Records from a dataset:
┄┄┄┄┄┄┄┄┄┄┄┄┄┄┄┄┄┄┄┄
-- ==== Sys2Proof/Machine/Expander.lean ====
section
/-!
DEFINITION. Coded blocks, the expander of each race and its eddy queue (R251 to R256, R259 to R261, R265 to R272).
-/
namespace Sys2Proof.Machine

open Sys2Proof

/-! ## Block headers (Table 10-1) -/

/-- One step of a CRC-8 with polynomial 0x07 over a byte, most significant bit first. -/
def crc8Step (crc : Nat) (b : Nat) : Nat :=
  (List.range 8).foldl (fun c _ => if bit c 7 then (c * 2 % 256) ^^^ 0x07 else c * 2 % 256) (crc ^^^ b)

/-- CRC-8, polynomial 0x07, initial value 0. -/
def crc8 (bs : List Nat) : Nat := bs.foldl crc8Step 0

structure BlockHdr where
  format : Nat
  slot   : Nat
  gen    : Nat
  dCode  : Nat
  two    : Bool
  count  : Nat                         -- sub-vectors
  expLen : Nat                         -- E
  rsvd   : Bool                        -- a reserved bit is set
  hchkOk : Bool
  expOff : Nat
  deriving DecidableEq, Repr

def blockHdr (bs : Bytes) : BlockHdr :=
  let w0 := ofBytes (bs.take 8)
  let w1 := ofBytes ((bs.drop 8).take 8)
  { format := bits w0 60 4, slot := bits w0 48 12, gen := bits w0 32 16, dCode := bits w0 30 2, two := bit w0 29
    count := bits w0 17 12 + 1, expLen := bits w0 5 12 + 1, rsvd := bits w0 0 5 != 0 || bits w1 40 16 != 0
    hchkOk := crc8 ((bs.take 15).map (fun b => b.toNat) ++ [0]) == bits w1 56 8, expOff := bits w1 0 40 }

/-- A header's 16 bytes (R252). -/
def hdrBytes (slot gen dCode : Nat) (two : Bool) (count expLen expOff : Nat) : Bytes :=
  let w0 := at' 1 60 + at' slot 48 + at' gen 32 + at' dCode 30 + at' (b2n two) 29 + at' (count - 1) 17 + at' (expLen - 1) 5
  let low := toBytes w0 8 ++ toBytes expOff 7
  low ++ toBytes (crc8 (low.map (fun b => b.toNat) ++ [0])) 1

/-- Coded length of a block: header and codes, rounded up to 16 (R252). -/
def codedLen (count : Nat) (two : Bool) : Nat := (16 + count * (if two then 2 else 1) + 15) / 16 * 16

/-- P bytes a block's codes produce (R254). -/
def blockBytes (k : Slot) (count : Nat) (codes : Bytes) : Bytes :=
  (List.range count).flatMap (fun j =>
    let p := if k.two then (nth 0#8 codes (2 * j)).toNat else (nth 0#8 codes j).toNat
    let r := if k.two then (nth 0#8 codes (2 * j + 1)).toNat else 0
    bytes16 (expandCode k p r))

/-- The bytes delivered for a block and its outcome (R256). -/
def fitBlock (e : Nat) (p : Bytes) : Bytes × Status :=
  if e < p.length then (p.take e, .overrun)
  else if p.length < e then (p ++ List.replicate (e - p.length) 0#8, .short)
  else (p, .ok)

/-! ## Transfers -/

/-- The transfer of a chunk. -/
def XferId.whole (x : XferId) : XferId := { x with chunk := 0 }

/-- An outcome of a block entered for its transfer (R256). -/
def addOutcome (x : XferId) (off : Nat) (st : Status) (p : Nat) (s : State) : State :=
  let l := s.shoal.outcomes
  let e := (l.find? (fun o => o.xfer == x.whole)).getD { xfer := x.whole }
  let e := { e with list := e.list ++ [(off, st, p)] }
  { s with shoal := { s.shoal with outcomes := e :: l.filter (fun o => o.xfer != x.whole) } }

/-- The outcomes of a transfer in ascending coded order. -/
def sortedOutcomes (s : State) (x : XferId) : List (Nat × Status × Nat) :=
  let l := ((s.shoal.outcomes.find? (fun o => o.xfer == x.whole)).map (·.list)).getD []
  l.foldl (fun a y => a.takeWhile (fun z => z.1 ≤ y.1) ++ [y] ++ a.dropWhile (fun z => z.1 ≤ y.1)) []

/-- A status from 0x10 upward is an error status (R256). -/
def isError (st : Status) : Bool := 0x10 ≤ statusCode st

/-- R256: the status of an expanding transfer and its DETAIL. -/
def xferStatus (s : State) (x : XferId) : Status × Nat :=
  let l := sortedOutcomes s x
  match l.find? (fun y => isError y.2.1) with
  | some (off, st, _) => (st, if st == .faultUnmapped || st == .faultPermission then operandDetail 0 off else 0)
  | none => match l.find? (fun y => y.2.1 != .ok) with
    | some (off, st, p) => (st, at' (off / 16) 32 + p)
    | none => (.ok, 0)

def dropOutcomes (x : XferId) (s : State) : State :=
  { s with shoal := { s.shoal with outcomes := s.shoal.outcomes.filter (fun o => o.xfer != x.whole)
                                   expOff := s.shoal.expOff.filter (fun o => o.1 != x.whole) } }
┄┄┄┄┄┄┄┄┄┄┄┄┄┄┄┄┄┄┄┄
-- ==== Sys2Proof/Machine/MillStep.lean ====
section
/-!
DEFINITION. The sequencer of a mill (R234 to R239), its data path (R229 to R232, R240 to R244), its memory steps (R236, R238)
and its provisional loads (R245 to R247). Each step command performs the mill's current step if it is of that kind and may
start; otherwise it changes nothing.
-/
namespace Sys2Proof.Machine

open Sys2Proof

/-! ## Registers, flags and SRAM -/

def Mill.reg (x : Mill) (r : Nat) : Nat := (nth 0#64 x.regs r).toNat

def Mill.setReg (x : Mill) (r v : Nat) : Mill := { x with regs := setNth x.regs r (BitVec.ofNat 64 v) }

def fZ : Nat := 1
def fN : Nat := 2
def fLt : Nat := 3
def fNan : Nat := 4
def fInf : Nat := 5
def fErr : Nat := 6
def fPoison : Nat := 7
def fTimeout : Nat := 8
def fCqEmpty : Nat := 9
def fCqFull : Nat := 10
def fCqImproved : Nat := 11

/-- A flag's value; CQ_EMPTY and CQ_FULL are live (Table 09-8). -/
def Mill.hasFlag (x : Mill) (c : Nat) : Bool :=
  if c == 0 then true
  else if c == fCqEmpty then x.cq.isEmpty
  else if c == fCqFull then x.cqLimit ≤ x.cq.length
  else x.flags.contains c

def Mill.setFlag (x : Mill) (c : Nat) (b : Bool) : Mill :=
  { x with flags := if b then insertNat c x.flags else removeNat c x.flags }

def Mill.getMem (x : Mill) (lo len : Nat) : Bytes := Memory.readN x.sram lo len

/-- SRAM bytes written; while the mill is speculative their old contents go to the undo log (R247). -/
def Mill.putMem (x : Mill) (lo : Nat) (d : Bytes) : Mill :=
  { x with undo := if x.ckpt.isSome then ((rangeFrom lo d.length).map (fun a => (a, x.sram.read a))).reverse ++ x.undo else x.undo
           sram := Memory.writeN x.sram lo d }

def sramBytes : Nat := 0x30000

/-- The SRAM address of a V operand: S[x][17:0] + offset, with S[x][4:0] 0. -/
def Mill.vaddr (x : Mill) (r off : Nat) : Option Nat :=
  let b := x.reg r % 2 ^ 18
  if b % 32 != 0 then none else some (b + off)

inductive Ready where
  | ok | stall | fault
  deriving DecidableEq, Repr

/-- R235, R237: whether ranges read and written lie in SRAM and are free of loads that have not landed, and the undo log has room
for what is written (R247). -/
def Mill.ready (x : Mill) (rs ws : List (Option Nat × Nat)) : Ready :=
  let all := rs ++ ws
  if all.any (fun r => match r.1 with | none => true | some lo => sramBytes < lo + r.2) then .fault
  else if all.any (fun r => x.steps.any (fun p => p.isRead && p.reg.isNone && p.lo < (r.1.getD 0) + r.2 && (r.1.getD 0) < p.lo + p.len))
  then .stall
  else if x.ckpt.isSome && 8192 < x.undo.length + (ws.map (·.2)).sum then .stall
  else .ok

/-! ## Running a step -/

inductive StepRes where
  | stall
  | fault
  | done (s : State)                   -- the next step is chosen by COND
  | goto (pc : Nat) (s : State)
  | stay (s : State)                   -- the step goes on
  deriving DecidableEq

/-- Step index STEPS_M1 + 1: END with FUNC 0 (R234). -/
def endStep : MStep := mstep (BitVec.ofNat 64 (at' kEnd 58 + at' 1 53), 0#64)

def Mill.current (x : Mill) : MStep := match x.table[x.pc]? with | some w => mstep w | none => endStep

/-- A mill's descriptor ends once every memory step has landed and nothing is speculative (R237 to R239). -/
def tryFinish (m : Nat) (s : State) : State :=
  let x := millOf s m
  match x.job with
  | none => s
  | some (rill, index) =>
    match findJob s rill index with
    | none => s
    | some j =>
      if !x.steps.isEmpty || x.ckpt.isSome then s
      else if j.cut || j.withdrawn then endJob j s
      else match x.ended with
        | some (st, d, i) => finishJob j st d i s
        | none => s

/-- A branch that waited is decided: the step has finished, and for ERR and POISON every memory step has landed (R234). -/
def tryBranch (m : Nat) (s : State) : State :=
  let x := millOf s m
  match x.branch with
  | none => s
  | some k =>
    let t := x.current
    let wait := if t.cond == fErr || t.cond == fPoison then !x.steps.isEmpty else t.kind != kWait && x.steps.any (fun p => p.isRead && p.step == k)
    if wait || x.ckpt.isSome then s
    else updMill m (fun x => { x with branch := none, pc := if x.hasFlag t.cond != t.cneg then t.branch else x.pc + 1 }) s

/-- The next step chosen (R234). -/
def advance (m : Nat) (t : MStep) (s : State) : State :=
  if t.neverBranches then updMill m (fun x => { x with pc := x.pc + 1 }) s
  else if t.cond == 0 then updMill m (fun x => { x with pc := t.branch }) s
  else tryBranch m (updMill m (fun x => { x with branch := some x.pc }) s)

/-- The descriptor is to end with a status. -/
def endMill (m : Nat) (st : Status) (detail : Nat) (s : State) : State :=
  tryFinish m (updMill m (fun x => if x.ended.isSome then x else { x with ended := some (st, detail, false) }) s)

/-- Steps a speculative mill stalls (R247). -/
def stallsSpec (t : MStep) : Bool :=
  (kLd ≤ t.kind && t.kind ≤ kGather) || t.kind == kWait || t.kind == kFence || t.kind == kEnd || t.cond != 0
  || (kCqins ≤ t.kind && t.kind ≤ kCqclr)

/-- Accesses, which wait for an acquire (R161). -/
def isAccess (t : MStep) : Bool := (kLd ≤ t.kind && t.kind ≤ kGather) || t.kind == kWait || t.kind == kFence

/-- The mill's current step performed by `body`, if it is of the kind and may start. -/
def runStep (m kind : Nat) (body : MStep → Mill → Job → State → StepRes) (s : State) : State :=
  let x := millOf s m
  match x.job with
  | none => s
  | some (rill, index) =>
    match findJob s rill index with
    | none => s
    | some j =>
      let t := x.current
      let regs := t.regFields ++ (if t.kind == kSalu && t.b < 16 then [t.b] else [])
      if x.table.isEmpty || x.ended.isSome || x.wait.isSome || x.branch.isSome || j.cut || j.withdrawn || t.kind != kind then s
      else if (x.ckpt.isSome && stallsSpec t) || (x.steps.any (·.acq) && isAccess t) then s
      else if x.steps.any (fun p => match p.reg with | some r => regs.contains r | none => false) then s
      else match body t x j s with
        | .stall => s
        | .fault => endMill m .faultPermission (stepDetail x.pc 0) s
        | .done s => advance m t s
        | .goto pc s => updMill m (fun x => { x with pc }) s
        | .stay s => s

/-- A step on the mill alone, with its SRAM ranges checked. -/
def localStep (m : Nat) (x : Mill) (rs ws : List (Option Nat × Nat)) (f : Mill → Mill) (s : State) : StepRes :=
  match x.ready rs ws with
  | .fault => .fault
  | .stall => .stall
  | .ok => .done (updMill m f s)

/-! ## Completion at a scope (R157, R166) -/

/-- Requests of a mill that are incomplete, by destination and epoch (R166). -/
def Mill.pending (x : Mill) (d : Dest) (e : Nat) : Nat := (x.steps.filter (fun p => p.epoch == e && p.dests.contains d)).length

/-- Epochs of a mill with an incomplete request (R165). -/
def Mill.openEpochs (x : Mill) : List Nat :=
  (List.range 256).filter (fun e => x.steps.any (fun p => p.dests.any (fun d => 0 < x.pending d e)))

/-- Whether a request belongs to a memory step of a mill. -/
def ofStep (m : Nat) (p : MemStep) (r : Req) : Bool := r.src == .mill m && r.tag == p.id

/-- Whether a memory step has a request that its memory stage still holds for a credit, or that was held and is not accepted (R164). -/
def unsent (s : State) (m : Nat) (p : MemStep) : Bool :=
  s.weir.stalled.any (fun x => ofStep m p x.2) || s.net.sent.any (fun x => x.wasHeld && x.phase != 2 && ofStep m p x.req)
┄┄┄┄┄┄┄┄┄┄┄┄┄┄┄┄┄┄┄┄
Problem to solve ▸ Your task is to gather all lines from the entries above that hold the word "loads".

Task answer ▸
and its provisional loads (R245 to R247). Each step command performs the mill's current step if it is of that kind and may
/-- R235, R237: whether ranges read and written lie in SRAM and are free of loads that have not landed, and the undo log has room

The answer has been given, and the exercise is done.